───── Supplied information

-- ==== Sys2Proof/Machine/Table.lean ====
section
/-! DEFINITION. The transition table of 42_message_fsm.md R94, row by row from the table itself, for statements that hold
the meanings against it. The machine does not run it. -/

namespace Sys2Proof.Machine

/-- "room": `MSG_DEPTH` unbounded or `len(msg) < MSG_DEPTH` (42_message_fsm.md R94). -/
abbrev TableRoom (s : State) : Prop := ∀ d ∈ s.cfg.msgDepth, (message s).length < d

/-- `2*buf + v` as a byte. -/
def tableByte (v : Bit) (s : State) : Byte := BitVec.ofNat 8 (2 * s.bitBuffer.toNat + v.toNat)

/-- The three BIT rows. The last one records the fault of the run (60_exceptions.md R109). -/
def tableBit (v : Bit) (s : State) : State :=
  if s.bitCount.toNat ≤ 6 then
    { s with bitCount := s.bitCount + 1, bitBuffer := tableByte v s, trace := s.trace ++ [.bitDecoded v] }
  else if TableRoom s then
    { s with bitCount := 0, bitBuffer := 0, mem := s.mem ++ [(s.msgLen, tableByte v s)], msgLen := s.msgLen + 1,
             trace := s.trace ++ [.bitDecoded v, .byteAssembled (tableByte v s)] }
  else
    { s with bitCount := 0, bitBuffer := 0, ovf := true, faultRecord := some .messageOverflow,
             trace := s.trace ++ [.bitDecoded v, .overflow (tableByte v s)] }

/-- The two GAP rows. -/
def tableGap (space : Option Nat) (s : State) : State :=
  { s with bitCount := 0, bitBuffer := 0, mem := [], msgLen := 0, ovf := false,
           trace := s.trace ++ (if s.bitCount = 0 then [.gapSeen space, .message (message s) s.ovf]
             else [.gapSeen space, .discardedBits s.bitCount, .message (message s) s.ovf]) }

/-- The row of an event. -/
def tableRow (c : Classification) (t : Pair) (s : State) : State :=
  match c with
  | .bit0    => tableBit 0 s
  | .bit1    => tableBit 1 s
  | .gap     => tableGap t.space s
  | .header  => { s with trace := s.trace ++ [.headerSeen] }
  | .unknown => { s with trace := s.trace ++ [.unknownPair t.pulse t.space] }

/-- The reset row, with no output record (70_reset_and_hazards.md R130). -/
def tableReset (s : State) : State :=
  { s with bitCount := 0, bitBuffer := 0, mem := [], msgLen := 0, ovf := false, record := none }

/-- The five items of 10_state.md R10. -/
abbrev sameItems (s t : State) : Prop :=
  t.bitCount = s.bitCount ∧ t.bitBuffer = s.bitBuffer ∧ t.mem = s.mem ∧ t.msgLen = s.msgLen ∧ t.ovf = s.ovf

end Sys2Proof.Machine
end

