/-- A block is constructed exactly when its parameters fit; the default ones do, and the default profile is well formed
(10_state.md R18). 93 U17 gives the refusal of a constant that does not fit the port. For `DUR_W` below 14 and
`MSG_DEPTH` 0, 00_scope.md R5 and 70_reset_and_hazards.md R132 give the constraint alone: their refusal is the model's
choice (log entry 10). -/
def Obligations.ConstructionChecksParameters : Prop :=
  (∀ cfg : Config, configFits cfg → construct cfg = .next (State.resetWith cfg))
  ∧ (∀ cfg : Config, ¬ configFits cfg → construct cfg = .refused .badConfig)
  ∧ (∀ depth : Option Nat, depth ≠ some 0 → configFits (defaultConfig depth) ∧ profileWellFormed (defaultConfig depth))

/-! ### Runs of inputs and events -/

/-- 42_message_fsm.md R96: the machine run on a list of inputs is the left fold of one input's step. -/
def Obligations.RunIsLeftFold : Prop :=
  (∀ (ts us : List Input) (s : State), runInputs (ts ++ us) s =
    match runInputs ts s with
    | .next t => runInputs us t
    | .fault f => .fault f
    | .refused r => .refused r)
  ∧ (∀ (ts : List Input) (s : State), Host.Core.run core ts.length { s with input := ts } = runInputs ts { s with input := [] })

/-- 41_accumulator.md R87: any sequence of Bit events from a byte boundary, with room for its whole bytes, appends exactly
those bytes, most significant bit first, and leaves the dangling bits in the accumulator. -/
def Obligations.BitEventsPackIntoBytes : Prop :=
  ∀ (vs : List Bit) (s : State), Coherent s → s.bitCount = 0 →
    (∀ d ∈ s.cfg.msgDepth, s.msgLen + vs.length / 8 ≤ d) →
    ∃ t, runEvents (bitEvents vs) s = .next t
      ∧ message t = message s ++ wholeBytes vs
      ∧ t.msgLen = s.msgLen + vs.length / 8
      ∧ t.bitCount.toNat = vs.length % 8
      ∧ t.bitBuffer.toNat = bitsValue (danglingBits vs)
      ∧ t.ovf = s.ovf

/-- 41_accumulator.md R87, 20_memory.md R35: Header and Unknown events interleaved anywhere change nothing of the five
items. -/
def Obligations.HeadersAndNoiseChangeNothing : Prop :=
  ∀ (es : List (Classification × Pair)) (s t u : State),
    runEvents es s = .next t →
    runEvents (es.filter (fun e => e.1 != .header && e.1 != .unknown)) s = .next u →
    sameItems t u ∧ t.faultRecord = u.faultRecord

/-- 42_message_fsm.md R97 (b): a Header or not, the bits of known bytes, then a Gap, yields exactly those bytes in
order. -/
def Obligations.MessageRoundTrip : Prop :=
  ∀ (bytes : List Byte) (s : State) (t : Pair) (lead : List (Classification × Pair)), Coherent s → s.bitCount = 0 →
    s.msgLen = 0 → s.ovf = false → (∀ d ∈ s.cfg.msgDepth, bytes.length ≤ d) →
    lead = [] ∨ (∃ h, lead = [(.header, h)]) →
    ∃ u, runEvents (lead ++ bitEvents (bytes.flatMap byteBits) ++ [(.gap, t)]) s = .next u
      ∧ messagesOf u.trace = messagesOf s.trace ++ [(bytes, false)] ∧ u.bitCount = 0

/-- 42_message_fsm.md R97 (a), 20_memory.md R37: the second of two Gaps in a row emits an empty message and discards
nothing. -/
def Obligations.SecondGapIsEmpty : Prop :=
  ∀ (s : State) (sp1 sp2 : Option Nat), Coherent s →
    ∃ t u, exec (.gap sp1) s = .next t ∧ exec (.gap sp2) t = .next u
      ∧ u.trace = t.trace ++ [.gapSeen sp2, .message [] false]

/-- 42_message_fsm.md R97 (c), 70_reset_and_hazards.md R136: a run emits as many messages as it has inputs classified
Gap. -/
def Obligations.MessagesCountGaps : Prop :=
  ∀ (ts : List Input) (s t : State), runInputs ts s = .next t →
    (messagesOf t.trace).length
      = (messagesOf s.trace).length + ts.countP (fun x => inputClass s.cfg x == some .gap)

/-- 70_reset_and_hazards.md R133: the first transaction after reset may be any word; a Bit starts the first byte at
once. -/
def Obligations.FirstTransactionMayBeAnyWord : Prop :=
  ∀ (cfg : Config) (w : Nat) (ts : List Input), w < 2 ^ (2 * cfg.durW + 1) →
    ∃ t, step (launch cfg (wordInput w :: ts)) = .next t
      ∧ (inputClass cfg (wordInput w) = some .bit0 → t.bitCount = 1 ∧ t.bitBuffer = 0)
      ∧ (inputClass cfg (wordInput w) = some .bit1 → t.bitCount = 1 ∧ t.bitBuffer = 1)

/-! ### The feeder and the output consumer -/

/-- 60_exceptions.md R120: pairs are delivered in the order of the lines, each exactly once, clamped, as words that decode
to them. -/
def Obligations.FeederDeliversPairsInOrder : Prop :=
  (∀ (durW : Nat) (pairs : List (Int × Int)),
    feed durW (pairs.flatMap (fun x => [.pulseLine x.1, .spaceLine x.2])) feederStart
      = .next feederStart (pairs.map (fun x => deliverPair durW x.1 (some x.2))))
  ∧ (∀ (durW : Nat) (p m : Int),
    decodeInput durW (deliverPair durW p (some m)) = .ok (.pairS (clampWidth durW p) (clampWidth durW m)))

/-- 60_exceptions.md R122, R123: a timeout delivers a pending pulse exactly once, as PAIR.T, and discards it; with nothing
pending it delivers nothing. -/
def Obligations.FeederTimeout : Prop :=
  (∀ (durW : Nat) (f : Feeder) (p : Int), f.running = true → f.pending = some p →
    ∃ x, feed durW [.timeout, .timeout] f = .next { f with pending := none } [x]
      ∧ decodeInput durW x = .ok (.pairT (clampWidth durW p)))
  ∧ (∀ (durW : Nat) (f : Feeder), f.pending = none → feederStep durW .timeout f = .next f [])

/-- 60_exceptions.md R110, R124, R125: a malformed line changes nothing; after the end of the stream nothing is delivered,
not even a pending pulse; lines that do not alternate are refused. That the pending pulse is kept over a malformed line is
a reading R110 marks as its own, deduced from "no state mutation" (log entry 8). -/
def Obligations.FeederSkipsEndsAndRefuses : Prop :=
  (∀ (durW : Nat) (f : Feeder), feederStep durW .malformedLine f = .next f [])
  ∧ (∀ (durW : Nat) (f : Feeder) (e : FeederInput) (is : List FeederInput), e = .endOfStream ∨ e = .readError →
    ∃ g, feed durW (e :: is) f = .next g [])
  ∧ (∀ (durW : Nat) (f : Feeder) (n : Int), f.running = true →
    (f.pending.isSome = true → feederStep durW (.pulseLine n) f = .refused .notAlternating)
    ∧ (f.pending = none → feederStep durW (.spaceLine n) f = .refused .notAlternating))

──────────

> Task objective:
From the entries, find how many lines contain "false" and give the number alone.

> Response to the task:
5